##### Working data #####
-- ==== Sys2Proof/Machine/Step.lean ====
section
/-! DEFINITION. One step of the NFU: the next operation of the host port, performed to completion
(10_state.md rule R30; 20_memory.md rules R54, R58, R60). There is no fetch: `ISSUE(w)` performs
exactly `w` (rule R63). -/

namespace Sys2Proof.Machine

/-- `ISSUE(w)`: `CMD <- w`, then the command `w` encodes is performed, or the word is illegal
(30_encoding.md rules R70, R78). -/
def issue (w : Word) (s : State) : Out :=
  match decode w with
  | .ok i => exec i (s.setCmd w)
  | .error _ => .next (illegalCommand (s.setCmd w))

/-- One input performed (rule R54; reset by 70_reset_and_hazards.md rule R320). -/
def perform (op : HostOp) (s : State) : Out :=
  match op with
  | .writeT i text => .next (writeText i text s)
  | .writeN i n => .next (writeNumeral i n s)
  | .writeF i fmt w => .next (writeIeee i fmt w s)
  | .clearT i => .next (s.setT i none)
  | .clearN i => .next (s.setN i none)
  | .clearF i => .next (s.setF i none)
  | .issue w => issue w s
  | .readN i => .next (readAnswer (.numeral (s.readN i)) s)
  | .readF i => .next (readAnswer (.ieee (s.readF i)) s)
  | .readT i => .next (readAnswer (.text (s.readT i)) s)
  | .readCC => .next (readAnswer (.cond s.cc) s)
  | .readPTag => .next (readAnswer (.tag s.ptag) s)
  | .readPBase => .next (readAnswer (.base s.pbase) s)
  | .readPExp => .next (readAnswer (.exponent s.pexp) s)
  | .readStatus => .next (readAnswer (.word s.status) s)
  | .readESticky => .next (readAnswer (.word s.esticky) s)
  | .readCmd => .next (readAnswer (.word s.cmd) s)
  | .reset => .next (resetRegisters s)

/-- One step: the first waiting input is performed; with none waiting the NFU waits (70_reset_and_hazards.md
rule R321). -/
def step (s : State) : Host.Outcome State Fault Refusal :=
  match s.inputs with
  | [] => .next s
  | op :: rest => perform op (s.setInputs rest)

/-- `s` with an `ISSUE` of the table word `w` as its next input, so that the next step performs
exactly that command. A command is one 32-bit word (rule R70). -/
def State.withFetchWord (s : State) (nbits w : Nat) : State :=
  s.setInputs (.issue (BitVec.ofNat 32 (w % 2 ^ nbits)) :: s.inputs)

end Sys2Proof.Machine
end

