theorem Numeral.rebuild_floor : ⌊|(s.rebuild r w ds).val|⌋ = (w : Int) := by
  rw [Numeral.floor_abs_val (n := s.rebuild r w ds) hk (Numeral.rebuild_valid hk w hs h2 h35 hds),
    show (s.rebuild r w ds).radix.val = r from cell_val (by omega)]
  exact_mod_cast (minDigits_spec h2 (by omega) w).1

end Rebuild

end Sys2Proof.Machine
end

section
/-! PROOFS. The two fractions of the base converter: the accumulator of `TODEC`, digit by digit below the
exact fraction, and the digits of `FROMDEC`, which truncate it (42_base_converter.md rules R142, R144). -/

namespace Sys2Proof.Machine

/-! ### The accumulator of `TODEC` -/

section Accumulator

variable {r : Nat} (k : Nat)

theorem fractionAcc_eq_sum (ds : List Cell) : fractionAcc r k ds =
    ∑ i ∈ Finset.range ds.length, (ds.getD i 0).val * precisionNumber / r ^ (k + i + 1) := by
  induction ds generalizing k with
  | nil => rfl
  | cons d ds ih =>
    rw [fractionAcc, ih, List.length_cons, Finset.sum_range_succ', Nat.add_comm]
    simp only [List.getD_cons_succ, List.getD_cons_zero, Nat.add_zero]
    congr 1
    exact Finset.sum_congr rfl fun i _ => by rw [show k + 1 + i + 1 = k + (i + 1) + 1 by omega]

theorem fractionAcc_cons_mul (d : Cell) (ds : List Cell) :
    fractionAcc r k (d :: ds) * r ^ (k + (d :: ds).length) =
      d.val * precisionNumber / r ^ (k + 1) * r ^ (k + 1) * r ^ ds.length +
        fractionAcc r (k + 1) ds * r ^ (k + 1 + ds.length) := by
  rw [fractionAcc, List.length_cons, show k + (ds.length + 1) = k + 1 + ds.length by omega,
    pow_add r (k + 1)]
  ring

/-- Every term is from below (rule R142). -/
theorem fractionAcc_mul_le (ds : List Cell) :
    fractionAcc r k ds * r ^ (k + ds.length) ≤ ofDigits r ds * precisionNumber := by
  induction ds generalizing k with
  | nil => simp [fractionAcc]
  | cons d ds ih =>
    have hd := Nat.div_mul_le_self (d.val * precisionNumber) (r ^ (k + 1))
    calc fractionAcc r k (d :: ds) * r ^ (k + (d :: ds).length)
        ≤ d.val * precisionNumber * r ^ ds.length + ofDigits r ds * precisionNumber := by
          rw [fractionAcc_cons_mul]
          exact Nat.add_le_add (Nat.mul_le_mul_right _ hd) (ih (k + 1))
      _ = ofDigits r (d :: ds) * precisionNumber := by rw [ofDigits_cons]; ring

/-- Every term loses less than a unit, and so the accumulator less than a unit for each digit (rule
R142). -/
theorem ofDigits_mul_add_le (h0 : 0 < r) {N : Nat} {ds : List Cell} (h : ds.length ≤ N) :
    ofDigits r ds * precisionNumber + N ≤ (fractionAcc r k ds + N) * r ^ (k + ds.length) := by
  induction ds generalizing k N with
  | nil => simpa [fractionAcc] using Nat.le_mul_of_pos_right N (Nat.pow_pos (n := k) h0)
  | cons d ds ih =>
    obtain ⟨M, rfl⟩ : ∃ M, N = M + 1 := ⟨N - 1, by rw [List.length_cons] at h; omega⟩
    have hd : d.val * precisionNumber + 1 ≤
        (d.val * precisionNumber / r ^ (k + 1) + 1) * r ^ (k + 1) :=
      Nat.lt_mul_of_div_lt (Nat.lt_succ_self _) (Nat.pow_pos h0)
    have hpow : r ^ (k + (d :: ds).length) = r ^ (k + 1) * r ^ ds.length := by
      rw [← pow_add, List.length_cons]; congr 1; omega
    calc ofDigits r (d :: ds) * precisionNumber + (M + 1)
        ≤ (d.val * precisionNumber + 1) * r ^ ds.length + (ofDigits r ds * precisionNumber + M) := by
          rw [ofDigits_cons]
          linarith [Nat.pow_pos (n := ds.length) h0]
      _ ≤ (d.val * precisionNumber / r ^ (k + 1) + 1) * r ^ (k + 1) * r ^ ds.length +
          (fractionAcc r (k + 1) ds + M) * r ^ (k + 1 + ds.length) :=
        Nat.add_le_add (Nat.mul_le_mul_right _ hd) (ih (k + 1) (by simpa using h))
      _ = (fractionAcc r k (d :: ds) + (M + 1)) * r ^ (k + (d :: ds).length) := by
          rw [Nat.add_mul (fractionAcc r k (d :: ds)), fractionAcc_cons_mul, hpow, pow_add r (k + 1)]
          ring

theorem fractionAcc_lt {ds : List Cell} (h : ∀ d ∈ ds, d.val < r) :
    fractionAcc r 0 ds < precisionNumber := by
  have hle := fractionAcc_mul_le (r := r) 0 ds
  rw [Nat.zero_add] at hle
  refine Nat.lt_of_mul_lt_mul_right (a := r ^ ds.length) (hle.trans_lt ?_)
  rw [Nat.mul_comm]
  exact Nat.mul_lt_mul_of_pos_left (ofDigits_lt h) (by decide)

/-- With exact terms the accumulator is exact (rule R146). -/
theorem fractionAcc_mul_eq {ds : List Cell}
    (h : ∀ i, i < ds.length → r ^ (k + i + 1) ∣ (ds.getD i 0).val * precisionNumber) :
    fractionAcc r k ds * r ^ (k + ds.length) = ofDigits r ds * precisionNumber := by
  induction ds generalizing k with
  | nil => simp [fractionAcc]
  | cons d ds ih =>
    have hd : d.val * precisionNumber / r ^ (k + 1) * r ^ (k + 1) = d.val * precisionNumber :=
      Nat.div_mul_cancel (h 0 (by simp))
    have htail := ih (k + 1) fun i hi => by
      rw [show k + 1 + i + 1 = k + (i + 1) + 1 by omega]
      exact h (i + 1) (by simpa using hi)
    rw [fractionAcc_cons_mul, hd, htail, ofDigits_cons]
    ring

end Accumulator

/-! ### The digits of `FROMDEC` -/

section Truncation

variable {r den : Nat} (h0 : 0 < r) (h64 : r ≤ 64) {num : Nat} (hnum : num < den)
include h0 h64 hnum

theorem fractionDigits_below (fuel : Nat) : ∀ d ∈ fractionDigits r den fuel num, d.val < r := by
  induction fuel generalizing num with
  | zero => simp [fractionDigits]
  | succ fuel ih =>
    have hlt : num * r / den < r := Nat.div_lt_of_lt_mul (Nat.mul_lt_mul_of_pos_right hnum h0)
    unfold fractionDigits
    split
    · simp
    · refine List.forall_mem_cons.2 ⟨?_, ih (Nat.mod_lt _ (by omega))⟩
      rwa [cell_val (by omega)]

/-- The digits are those of the fraction truncated to `fuel` digits, without trailing zeros (rule R144). -/
theorem ofDigits_fractionDigits (fuel : Nat) : ofDigits r (fractionDigits r den fuel num) *
    r ^ (fuel - (fractionDigits r den fuel num).length) = num * r ^ fuel / den := by
  induction fuel generalizing num with
  | zero => simp [fractionDigits, Nat.div_eq_of_lt hnum]
  | succ fuel ih =>
    by_cases hzero : num = 0
    · simp [fractionDigits, hzero]
    · have hlt : num * r / den < r := Nat.div_lt_of_lt_mul (Nat.mul_lt_mul_of_pos_right hnum h0)
      have hlen := fractionDigits_length_le r den fuel (num * r % den)
      have hpow : r ^ fuel = r ^ (fractionDigits r den fuel (num * r % den)).length *
          r ^ (fuel - (fractionDigits r den fuel (num * r % den)).length) := by
        rw [← pow_add]; congr 1; omega
      have hsplit : num * r ^ (fuel + 1) = num * r % den * r ^ fuel + num * r / den * r ^ fuel * den :=
        calc num * r ^ (fuel + 1) = (num * r % den + den * (num * r / den)) * r ^ fuel := by
              rw [Nat.mod_add_div]; ring
          _ = num * r % den * r ^ fuel + num * r / den * r ^ fuel * den := by ring
      rw [fractionDigits, if_neg hzero, ofDigits_cons, cell_val (by omega), List.length_cons,
        Nat.succ_sub_succ, Nat.add_mul, ih (Nat.mod_lt _ (by omega)), Nat.mul_assoc, ← hpow, hsplit,
        Nat.add_mul_div_right _ _ (by omega), Nat.add_comm]

theorem fractionDigits_value (fuel : Nat) : (ofDigits r (fractionDigits r den fuel num) : ℚ) /
    (r : ℚ) ^ (fractionDigits r den fuel num).length =
      ((num * r ^ fuel / den : Nat) : ℚ) / (r : ℚ) ^ fuel := by
  have hr : (r : ℚ) ≠ 0 := by exact_mod_cast h0.ne'
  have hlen := fractionDigits_length_le r den fuel num
  rw [← ofDigits_fractionDigits h0 h64 hnum fuel, ← mul_div_mul_right _ _
    (pow_ne_zero (fuel - (fractionDigits r den fuel num).length) hr), ← pow_add,
    Nat.add_sub_cancel' hlen]
  push_cast; rfl

end Truncation

/-! ### The numeral of `TODEC` -/

section ToDecimal

theorem decimalOf_eq (s : Numeral) : decimalOf s = s.rebuild 10 (ofDigits s.radix.val s.whole)
    (toDigits 10 8 (fractionAcc s.radix.val 0 s.fraction)) := rfl

variable {s : Numeral} (hk : s.kind = .unsigned ∨ s.kind = .signed) (hs : s.standardized = true)
include hk hs

theorem decimalOf_standardized : (decimalOf s).standardized = true :=
  Numeral.rebuild_standardized hk _ hs (by omega) (by omega) (toDigits_below (by omega) (by omega))

theorem decimalOf_floor : ⌊|(decimalOf s).val|⌋ = ⌊|s.val|⌋ := by
  rw [decimalOf_eq, Numeral.rebuild_floor hk _ hs (by omega) (by omega)
    (toDigits_below (by omega) (by omega)), Numeral.floor_abs_val hk (s.standardized_iff.1 hs).1]

/-- `TODEC` keeps the integer part, and its fraction is the accumulator (rules R141, R142). -/
theorem decimalOf_abs_val : |(decimalOf s).val| =
    (ofDigits s.radix.val s.whole : ℚ) + (fractionAcc s.radix.val 0 s.fraction : ℚ) / 100000000 := by
  have hv := (s.standardized_iff.1 hs).1
  obtain ⟨-, -, hf, -⟩ := (Numeral.valid_iff s).1 hv
  have hacc : ofDigits 10 (toDigits 10 8 (fractionAcc s.radix.val 0 s.fraction)) =
      fractionAcc s.radix.val 0 s.fraction :=
    ofDigits_toDigits_of_lt (by omega) (by omega) (fractionAcc_lt hf)
  rw [decimalOf_eq, Numeral.rebuild_abs_val hk _ hs (by omega) (by omega)
    (toDigits_below (by omega) (by omega)), hacc, toDigits_length]
  norm_num

theorem decimalOf_abs_val_le : |(decimalOf s).val| ≤ |s.val| := by
  have hv := (s.standardized_iff.1 hs).1
  have hle := fractionAcc_mul_le (r := s.radix.val) 0 s.fraction
  rw [Nat.zero_add] at hle
  rw [decimalOf_abs_val hk hs, Numeral.abs_val_of_magnitude hk hv]
  refine add_le_add_right ?_ _
  rw [div_le_div_iff₀ (by norm_num) (Numeral.radix_pow_pos hv _)]
  exact_mod_cast hle

/-- `TODEC` loses less than a unit of `10^-8` for each fraction digit. -/
theorem abs_val_mul_add_le {N : Nat} (hN : s.fraction.length ≤ N) :
    |s.val| * 100000000 + N / (s.radix.val : ℚ) ^ s.fraction.length ≤
      |(decimalOf s).val| * 100000000 + N := by
  have hv := (s.standardized_iff.1 hs).1
  have hpos := Numeral.radix_pow_pos hv s.fraction.length
  have hle := ofDigits_mul_add_le 0 (Numeral.radix_pos hv) hN
  rw [Nat.zero_add] at hle
  have hfrac : (ofDigits s.radix.val s.fraction * 100000000 + N : ℚ) /
      (s.radix.val : ℚ) ^ s.fraction.length ≤ fractionAcc s.radix.val 0 s.fraction + N := by
    rw [div_le_iff₀ hpos]
    exact_mod_cast hle
  rw [add_div, mul_div_right_comm] at hfrac
  rw [decimalOf_abs_val hk hs, Numeral.abs_val_of_magnitude hk hv]
  linarith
#####
§ **Goal of the exercise**: Work through the material above. Then report how many of its lines contain "than", and only that.

§ **Final answer**: 2